Theology and Medicine:
At the Spirit-Body Interface in the Midst of an Epidemic

Prof. S. Mark Heim (MDiv ’76) and Dr. Benjamin Doolittle


Dr. Benjamin Doolittle and Professor S. Mark Heim

Dr. Benjamin Doolittle and Professor S. Mark Heim

Since 2017 Dr. Benjamin Doolittle (Professor at Yale Medical School, United Church of Christ pastor and Andover Newton affiliate faculty member) and Andover Newton professor S. Mark Heim (MDiv ’76) have been team teaching a course on theology and medicine. The course mixes students from Yale’s graduate schools (including medicine, nursing, and public health) with divinity school students. It explores topics of traditional interest in both fields ---suffering, illness, healing and well-being---in interdisciplinary terms. The course focuses not primarily on pastoral care or chaplaincy, but on a conversation about faith and meaning stimulated by the concrete issues experienced in giving and receiving medical care. Class topics range from the latest studies on the relation of well-being to religious practice (and on the kinds of religion that are good for us) to insights on burnout among doctors and ministers. Visiting speakers like Andover Newton graduate Dr. Gary Strichartz (MDiv ’14)—who is both a chronic pain researcher and a chaplain—explore where religious understandings of suffering intersect with the neurology of pain. The Broadway play and film Angels in America becomes the jumping off point for a consideration of the medical, moral and spiritual dimensions of the HIV epidemic. Readings range from Victoria Sweet’s God’s Hotel to Atul Gawande’s Being Mortal and articles from the Journal of the American Medical Association.     

In the fall of 2020 this course on theology and medicine has been swept up in the COVID medical crisis we are all experiencing. One of the distinctive things about the course has been the way it took students out of the classroom and into the medical world. Students visited the hospital and interacted with medical teams there. They traveled to the anatomy lab to participate in class alongside medical and nursing students. They spent time in the medical library, visiting the Cushing “Brain Room,” and handling archival texts and manuscripts that bridged the worlds of alchemy and the rise of modern medicine. Ironically, COVID restrictions shut many of the doors and windows into the medical world that the course tried to open. So, Doolittle and Heim have had to re-engineer the course, both to deal with the new online educational medium and to replace the many “hands on” elements they had worked to develop.

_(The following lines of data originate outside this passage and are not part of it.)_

-- ==== Sys2Proof/Machine/Notices.lean ====
section
/-! DEFINITION. Messages: the lease snapshot, the notices, how one is offered, owed, merged, withdrawn and
delivered (R35, R111 to R114), and how supervisor notices are raised, held and delivered (R122, R123). -/

namespace Sys2Proof.Machine

/-- The message joins the tail of the port's outbound queue. -/
def State.pushMessage (s : State) (p : PortId) (m : Message) : State :=
  s.setPort p { s.port p with queue := (s.port p).queue ++ [m] }

/-! ### The lease snapshot (R35) -/

/-- The 14 bytes of a snapshot, from the slot's state code, lease, grace and upgrade-pending. -/
def snapshot (i : SlotNo) (gen : Byte) (l : Lease) (code : Byte) (grace : Option Nat) (upgrade : Bool) :
    List Byte :=
  [byteOf i.val, gen, byteOf l.resource.val, l.mode.code] ++ l.fence.bytes ++ [code]
    ++ be16 l.remaining ++ [flagByte grace.isSome, byteOf (grace.getD 0), flagByte upgrade]

/-- The resource's upgrade-pending field names the slot. -/
def State.upgradeNames (s : State) (i : SlotNo) (n : ResNo) : Bool :=
  decide ((s.record n).upgradePending = some i)

/-- The snapshot of a slot as it stands; no bytes for a slot without a lease. -/
def State.slotSnapshot (s : State) (i : SlotNo) : List Byte :=
  match (s.slot i).body.lease? with
  | none => []
  | some l =>
    snapshot i (s.slot i).generation l (s.slot i).body.code (s.slot i).body.grace?
      (s.upgradeNames i l.resource)

/-! ### Client notices (Table 7-3, Table 11-5) -/

def Owed.code : Owed → Byte
  | .granted _ => 0xC1#8
  | .upgraded => 0xC2#8
  | .upgradeEnded _ => 0xC3#8
  | .expiryWarning => 0xC4#8
  | .revokeNotice => 0xC5#8
  | .leaseEnded => 0xC6#8

/-- Ranks of Table 7-3, 1 the highest. -/
def Owed.rank : Owed → Nat
  | .leaseEnded => 1
  | .granted _ => 2
  | .upgraded => 3
  | .revokeNotice => 4
  | .upgradeEnded _ => 5
  | .expiryWarning => 6

/-- A notice raised for a slot that already owes one (R113). -/
def Owed.merge (old new : Owed) : Owed :=
  if new.rank < old.rank then new
  else match old, new with
    | .upgradeEnded _, .upgradeEnded c => .upgradeEnded c
    | o, _ => o

/-- Byte 2 of a slot's notice: the request id of a GRANTED (Table 11-5). -/
def Owed.rid : Owed → Byte
  | .granted rid => rid
  | .leaseEnded | .upgraded | .revokeNotice | .upgradeEnded _ | .expiryWarning => 0x00#8

/-- The cause byte of an ENDED slot's LEASE_ENDED. -/
def SlotBody.endCode : SlotBody → Byte
  | .ended _ _ c => c.code
  | .free | .reserved _ | .active _ _ | .revoking _ _ => 0x00#8

/-- Byte 3 of a slot's notice: the cause, where the kind has one. -/
def Owed.cause (k : Owed) (b : SlotBody) : Byte :=
  match k with
  | .leaseEnded => b.endCode
  | .upgradeEnded c => c.code
  | .granted _ | .upgraded | .revokeNotice | .expiryWarning => 0x00#8

/-- A notice for a slot with lease `l`, its snapshot taken now (R35). -/
def State.slotNotice (s : State) (i : SlotNo) (l : Lease) (k : Owed) : Message :=
  { isNotice := true, code := k.code, tag := byteOf l.client.tag.val, rid := k.rid,
    status := k.cause (s.slot i).body, body := s.slotSnapshot i }

/-- LEASE_ENDED at the end event, before the slot becomes FREE: state ENDED and the frozen values (R35). -/
def leaseEndedNotice (i : SlotNo) (gen : Byte) (l : Lease) (grace : Option Nat) (cause : Byte) : Message :=
  { isNotice := true, code := 0xC6#8, tag := byteOf l.client.tag.val, rid := 0x00#8, status := cause,
    body := snapshot i gen l 0x04#8 grace false }

/-- WAIT_ENDED: resource, cause and the echoed request id (R52). -/
def waitEndedNotice (w : Wait) (cause : Byte) : Message :=
  { isNotice := true, code := 0xC7#8, tag := byteOf w.client.tag.val, rid := w.rid, status := cause,
    body := [byteOf w.resource.val] }

/-- A client notice can enter the queue at once (R111). -/
def State.canTake (s : State) (p : CPort) : Bool :=
  (s.side p).owed.isEmpty && (s.port (.client p)).room (.client p)

/-- A record joins the tail of the owed list (R112). -/
def State.joinOwed (s : State) (p : CPort) (r : Ref) : State :=
  s.setSide p { s.side p with owed := (s.side p).owed ++ [r] }

/-- A record leaves the owed list, the records behind it keeping their order (R112). -/
def State.leaveOwed (s : State) (p : CPort) (r : Ref) : State :=
  s.setSide p { s.side p with owed := (s.side p).owed.erase r }

/-- The owed notice of a slot's lease. -/
def State.setOwed (s : State) (i : SlotNo) (o : Option Owed) : State :=
  s.setBody i ((s.slot i).body.mapLease fun l => { l with owed := o })

/-- A notice raised for a slot is offered to its client's port (R111, R113). -/
def State.offer (s : State) (i : SlotNo) (k : Owed) : State :=
  match (s.slot i).body.lease? with
  | none => s
  | some l =>
    if s.canTake l.client.port then s.pushMessage (.client l.client.port) (s.slotNotice i l k)
    else match l.owed with
      | none => (s.setOwed i (some k)).joinOwed l.client.port (.slot i)
      | some old => s.setOwed i (some (old.merge k))

/-- What withdrawal does to the record: an ENDED one becomes FREE, a running lease owes nothing (R112). -/
def State.dropOwed (s : State) : Ref → State
  | .slot i =>
    match (s.slot i).body with
    | .ended _ _ _ => s.freeSlot i
    | .free | .reserved _ | .active _ _ | .revoking _ _ => s.setOwed i none
  | .wait j =>
    match s.wait j with
    | .ended _ _ => s.setWait j .free
    | .free | .queued _ _ _ => s

/-- A record's owed notice is withdrawn (R112). -/
def State.withdraw (s : State) (p : CPort) (r : Ref) : State :=
  (s.leaveOwed p r).dropOwed r

/-- The client of a record on an owed list. -/
def State.refClient (s : State) : Ref → Option Client
  | .slot i => (s.slot i).body.client?
  | .wait j => (s.wait j).info?.map Wait.client

/-- The owed notice of the record as a message, taken now, and what delivery does to the record (R114). -/
def State.deliverRef (s : State) (p : CPort) : Ref → State
  | .slot i =>
    match (s.slot i).body.lease? with
    | some l =>
      match l.owed with
      | some k => (s.pushMessage (.client p) (s.slotNotice i l k)).dropOwed (.slot i)
      | none => s
    | none => s
  | .wait j =>
    match s.wait j with
    | .ended w c => (s.pushMessage (.client p) (waitEndedNotice w c.code)).setWait j .free
    | .free | .queued _ _ _ => s

/-- Owed notices leave from the head while the queue has room; `fuel` is the list's length (R114). -/
def State.deliverOwed : Nat → CPort → State → State
  | 0, _, s => s
  | fuel + 1, p, s =>
    match (s.side p).owed with
    | [] => s
    | r :: rest =>
      if (s.port (.client p)).room (.client p) then
        State.deliverOwed fuel p ((s.setSide p { s.side p with owed := rest }).deliverRef p r)
      else s

/-- Delivery of the owed notices of a port (R114). -/
def State.deliverAllOwed (s : State) (p : CPort) : State :=
  State.deliverOwed (s.side p).owed.length p s

/-! ### Supervisor notices (R122, R123, Table 11-5) -/

/-- A notice of port S. -/
def supNotice (code status : Byte) (body : List Byte) : Message :=
  { isNotice := true, code := code, tag := 0x00#8, rid := 0x00#8, status := status, body := body }

/-- The ACTIVATED notice of an applied entry (R15). -/
def activatedNotice (n : ResNo) (image : Entry) (waitsRemoved : Nat) : Message :=
  supNotice 0xE3#8 0x00#8 [byteOf n.val, image.code, byteOf waitsRemoved]

/-- The notice an activation list entry holds. -/
def Activation.notice? (a : Activation) : Option Message :=
  match a.state with
  | .pending => none
  | .applied k => some (activatedNotice a.resource a.image k)

/-- Supervisor notices held, by the store or by the activation list (R122). -/
def State.heldNotices (s : State) : Nat :=
  s.store.held.length + (s.activations.filter Activation.isApplied).length

/-- Port S has room for a notice. -/
def State.supRoom (s : State) : Bool := (s.port .sup).room .sup

/-- A store notice enters port S's queue at once, or the store holds it (R122). -/
def State.raiseStoreNotice (s : State) (m : Message) : State :=
  if s.supRoom && decide (s.heldNotices = 0) then s.pushMessage .sup m
  else s.setStore { s.store with held := s.store.held ++ [m] }

/-- The store is ready to start: IDLE, no notice held, no fault (R136). -/
def Store.ready (st : Store) : Bool :=
  st.running.isNone && st.held.isEmpty && st.fault.isNone

/-- A LAUNCHED command starts when the store is ready, and the stage becomes EMPTY (R141). -/
def Store.startLaunched (st : Store) : Store :=
  match st.stage with
  | .launched op => if st.ready then { st with running := some op, stage := .empty } else st
  | .empty | .held _ => st

/-- The applied entry of an activation list whose notice goes first, and the list without it (R123). -/
def takeApplied : List Activation → Option (Message × List Activation)
  | [] => none
  | a :: t =>
    match a.notice? with
    | some m => some (m, t)
    | none => (takeApplied t).map fun r => (r.1, a :: r.2)

/-- One held notice takes room on port S: the store's first, then the activation list's; `none` when there
is none or no room (R123). -/
def State.deliverHeldOne (s : State) : Option State :=
  if s.supRoom then
    match s.store.held with
    | m :: t =>
      some ((s.pushMessage .sup m).setStore ({ s.store with held := t }.startLaunched))
    | [] =>
      (takeApplied s.activations).map fun r => (s.pushMessage .sup r.1).setActivations r.2
  else none

/-- Held notices enter while there is room; `fuel` is their number (R123). -/
def State.deliverHeld : Nat → State → State
  | 0, s => s
  | fuel + 1, s =>
    match s.deliverHeldOne with
    | none => s
    | some s' => State.deliverHeld fuel s'

/-- Delivery of port S's held notices (R123). -/
def State.deliverAllHeld (s : State) : State := State.deliverHeld s.heldNotices s

end Sys2Proof.Machine
end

Part of their response has been to build a significant portion of the course around pandemics in history and our pandemic in particular. The students will mix the data from epidemics past (like smallpox) and current with texts like Camus’s The Plague. The “hands on” dimension of the course has become the normal, everyday experience of the students and teachers living in the midst of this medical crisis. As one of the students—an epidemiologist-- said at the first class meeting this fall, “I studied about this all my life, but I never thought I would live through it.”

At the recent Andover Newton Alumni/ae Convocation, Doolittle and Heim led a workshop that offered a taste of this new pandemic dimension from their course, one for which everyone had already done the “lab” work in advance!